Scan the listing below. Return every line containing the string "result".

== DATA FOR THIS TASK ==
--- START ---

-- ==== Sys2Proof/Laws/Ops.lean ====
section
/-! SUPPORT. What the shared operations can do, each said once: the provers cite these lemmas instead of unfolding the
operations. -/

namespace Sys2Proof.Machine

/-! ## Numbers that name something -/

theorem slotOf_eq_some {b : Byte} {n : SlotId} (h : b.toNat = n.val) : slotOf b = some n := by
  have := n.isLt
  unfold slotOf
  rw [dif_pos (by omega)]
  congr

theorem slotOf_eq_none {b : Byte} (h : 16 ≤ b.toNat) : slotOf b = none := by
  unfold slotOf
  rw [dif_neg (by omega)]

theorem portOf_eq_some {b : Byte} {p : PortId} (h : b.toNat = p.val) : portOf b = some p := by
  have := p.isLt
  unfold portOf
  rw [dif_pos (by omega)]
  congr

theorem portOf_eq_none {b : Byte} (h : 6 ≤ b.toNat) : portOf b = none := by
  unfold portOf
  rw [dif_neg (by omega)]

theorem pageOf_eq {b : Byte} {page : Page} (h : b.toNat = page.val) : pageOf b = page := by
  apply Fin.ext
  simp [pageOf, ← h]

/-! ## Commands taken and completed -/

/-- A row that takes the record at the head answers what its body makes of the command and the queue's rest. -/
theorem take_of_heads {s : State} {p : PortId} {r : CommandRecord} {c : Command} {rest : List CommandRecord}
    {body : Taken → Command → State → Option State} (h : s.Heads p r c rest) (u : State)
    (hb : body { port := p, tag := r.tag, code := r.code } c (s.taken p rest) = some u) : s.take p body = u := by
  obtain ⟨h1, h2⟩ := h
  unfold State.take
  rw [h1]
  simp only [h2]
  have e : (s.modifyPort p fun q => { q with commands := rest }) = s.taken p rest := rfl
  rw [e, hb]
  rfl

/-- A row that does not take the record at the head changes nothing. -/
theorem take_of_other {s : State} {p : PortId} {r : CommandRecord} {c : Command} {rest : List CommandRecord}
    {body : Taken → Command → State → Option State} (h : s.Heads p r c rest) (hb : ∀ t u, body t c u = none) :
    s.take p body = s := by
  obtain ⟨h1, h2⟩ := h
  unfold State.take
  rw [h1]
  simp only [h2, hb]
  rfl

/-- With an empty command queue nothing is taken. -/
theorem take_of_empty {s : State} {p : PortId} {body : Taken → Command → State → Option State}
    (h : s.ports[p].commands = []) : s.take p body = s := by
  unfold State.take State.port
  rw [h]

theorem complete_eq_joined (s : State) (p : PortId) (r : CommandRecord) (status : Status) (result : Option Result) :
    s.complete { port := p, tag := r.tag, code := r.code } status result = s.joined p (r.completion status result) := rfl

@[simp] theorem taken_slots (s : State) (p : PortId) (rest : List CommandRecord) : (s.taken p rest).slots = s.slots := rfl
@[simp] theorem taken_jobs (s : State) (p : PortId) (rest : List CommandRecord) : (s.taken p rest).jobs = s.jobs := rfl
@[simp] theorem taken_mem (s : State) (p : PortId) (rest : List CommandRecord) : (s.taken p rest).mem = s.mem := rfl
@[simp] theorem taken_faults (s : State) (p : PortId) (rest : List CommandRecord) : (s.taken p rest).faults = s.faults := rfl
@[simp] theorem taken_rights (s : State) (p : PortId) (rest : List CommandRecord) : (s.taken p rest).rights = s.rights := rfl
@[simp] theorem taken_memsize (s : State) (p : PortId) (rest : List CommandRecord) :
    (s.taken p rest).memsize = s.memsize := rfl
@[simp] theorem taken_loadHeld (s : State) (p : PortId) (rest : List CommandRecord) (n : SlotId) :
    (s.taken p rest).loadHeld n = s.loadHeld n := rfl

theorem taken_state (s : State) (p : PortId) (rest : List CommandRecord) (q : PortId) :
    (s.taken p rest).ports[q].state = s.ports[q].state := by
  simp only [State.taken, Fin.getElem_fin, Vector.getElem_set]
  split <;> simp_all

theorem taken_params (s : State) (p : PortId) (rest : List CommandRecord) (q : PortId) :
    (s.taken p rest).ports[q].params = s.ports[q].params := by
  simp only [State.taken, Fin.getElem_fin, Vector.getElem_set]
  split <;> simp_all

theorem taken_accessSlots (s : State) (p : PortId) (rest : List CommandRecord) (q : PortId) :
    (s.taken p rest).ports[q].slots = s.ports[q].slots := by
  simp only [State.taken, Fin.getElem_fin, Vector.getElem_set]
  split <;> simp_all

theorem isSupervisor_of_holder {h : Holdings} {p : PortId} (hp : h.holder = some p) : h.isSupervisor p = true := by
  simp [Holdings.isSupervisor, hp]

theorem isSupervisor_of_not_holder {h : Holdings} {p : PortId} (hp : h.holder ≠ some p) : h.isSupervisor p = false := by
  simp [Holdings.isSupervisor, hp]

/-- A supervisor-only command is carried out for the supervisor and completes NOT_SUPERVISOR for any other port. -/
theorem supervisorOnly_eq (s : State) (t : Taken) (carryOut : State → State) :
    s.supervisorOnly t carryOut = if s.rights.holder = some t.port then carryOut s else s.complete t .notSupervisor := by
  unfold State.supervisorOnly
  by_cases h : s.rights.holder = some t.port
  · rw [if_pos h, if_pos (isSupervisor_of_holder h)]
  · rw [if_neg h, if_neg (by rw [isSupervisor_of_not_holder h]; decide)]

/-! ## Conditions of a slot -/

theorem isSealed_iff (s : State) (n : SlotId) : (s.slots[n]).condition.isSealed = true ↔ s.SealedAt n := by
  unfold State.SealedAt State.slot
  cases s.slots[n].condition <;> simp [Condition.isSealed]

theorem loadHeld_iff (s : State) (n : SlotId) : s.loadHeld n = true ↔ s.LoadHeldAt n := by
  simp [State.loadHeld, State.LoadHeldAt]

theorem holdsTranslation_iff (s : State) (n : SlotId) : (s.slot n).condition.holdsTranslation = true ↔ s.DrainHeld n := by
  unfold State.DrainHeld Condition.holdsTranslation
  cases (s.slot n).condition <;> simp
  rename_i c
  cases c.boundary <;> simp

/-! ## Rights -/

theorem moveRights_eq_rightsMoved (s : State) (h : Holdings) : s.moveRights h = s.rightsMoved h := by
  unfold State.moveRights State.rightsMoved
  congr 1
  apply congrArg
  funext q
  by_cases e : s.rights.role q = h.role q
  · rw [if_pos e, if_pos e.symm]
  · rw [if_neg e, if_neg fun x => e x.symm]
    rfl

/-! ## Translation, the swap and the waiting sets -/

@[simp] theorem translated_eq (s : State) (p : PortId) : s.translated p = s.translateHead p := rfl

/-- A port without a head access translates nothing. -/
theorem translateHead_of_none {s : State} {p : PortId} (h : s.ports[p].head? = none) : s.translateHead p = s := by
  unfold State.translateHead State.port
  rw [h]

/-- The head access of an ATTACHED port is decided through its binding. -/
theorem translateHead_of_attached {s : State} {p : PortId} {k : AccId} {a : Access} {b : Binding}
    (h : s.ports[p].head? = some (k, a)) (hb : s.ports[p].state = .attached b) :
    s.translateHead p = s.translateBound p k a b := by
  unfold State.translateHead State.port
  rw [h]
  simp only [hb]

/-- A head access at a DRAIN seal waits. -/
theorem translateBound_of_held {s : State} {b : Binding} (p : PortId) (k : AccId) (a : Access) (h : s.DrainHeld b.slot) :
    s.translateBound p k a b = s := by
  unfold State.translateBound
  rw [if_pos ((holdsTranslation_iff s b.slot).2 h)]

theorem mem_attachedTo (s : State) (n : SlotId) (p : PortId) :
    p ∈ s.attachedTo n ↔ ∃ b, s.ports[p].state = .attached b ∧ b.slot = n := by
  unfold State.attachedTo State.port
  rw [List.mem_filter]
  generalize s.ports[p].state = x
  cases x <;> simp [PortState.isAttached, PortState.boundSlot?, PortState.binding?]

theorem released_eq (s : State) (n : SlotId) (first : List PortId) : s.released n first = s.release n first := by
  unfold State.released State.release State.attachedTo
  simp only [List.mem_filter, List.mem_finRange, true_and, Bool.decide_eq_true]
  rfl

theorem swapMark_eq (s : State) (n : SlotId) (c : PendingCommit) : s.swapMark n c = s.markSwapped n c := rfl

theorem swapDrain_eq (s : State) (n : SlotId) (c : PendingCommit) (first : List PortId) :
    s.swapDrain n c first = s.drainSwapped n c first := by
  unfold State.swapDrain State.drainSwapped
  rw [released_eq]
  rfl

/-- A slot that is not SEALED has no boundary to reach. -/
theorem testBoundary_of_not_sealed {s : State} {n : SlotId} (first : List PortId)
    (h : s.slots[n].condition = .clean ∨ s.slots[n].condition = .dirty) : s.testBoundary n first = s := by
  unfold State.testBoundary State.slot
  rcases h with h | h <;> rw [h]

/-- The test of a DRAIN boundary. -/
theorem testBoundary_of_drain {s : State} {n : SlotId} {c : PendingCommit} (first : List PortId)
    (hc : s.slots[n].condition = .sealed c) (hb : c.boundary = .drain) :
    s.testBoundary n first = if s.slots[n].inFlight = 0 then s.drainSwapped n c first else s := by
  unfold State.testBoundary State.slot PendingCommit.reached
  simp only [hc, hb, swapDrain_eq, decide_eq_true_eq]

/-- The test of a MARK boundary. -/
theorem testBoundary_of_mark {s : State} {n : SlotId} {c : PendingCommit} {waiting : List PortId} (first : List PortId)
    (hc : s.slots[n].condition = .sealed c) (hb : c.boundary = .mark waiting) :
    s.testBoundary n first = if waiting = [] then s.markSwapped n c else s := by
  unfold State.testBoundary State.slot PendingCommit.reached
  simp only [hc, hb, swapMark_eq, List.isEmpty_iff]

--- END ---

== OUTPUT ==
theorem complete_eq_joined (s : State) (p : PortId) (r : CommandRecord) (status : Status) (result : Option Result) :
    s.complete { port := p, tag := r.tag, code := r.code } status result = s.joined p (r.completion status result) := rfl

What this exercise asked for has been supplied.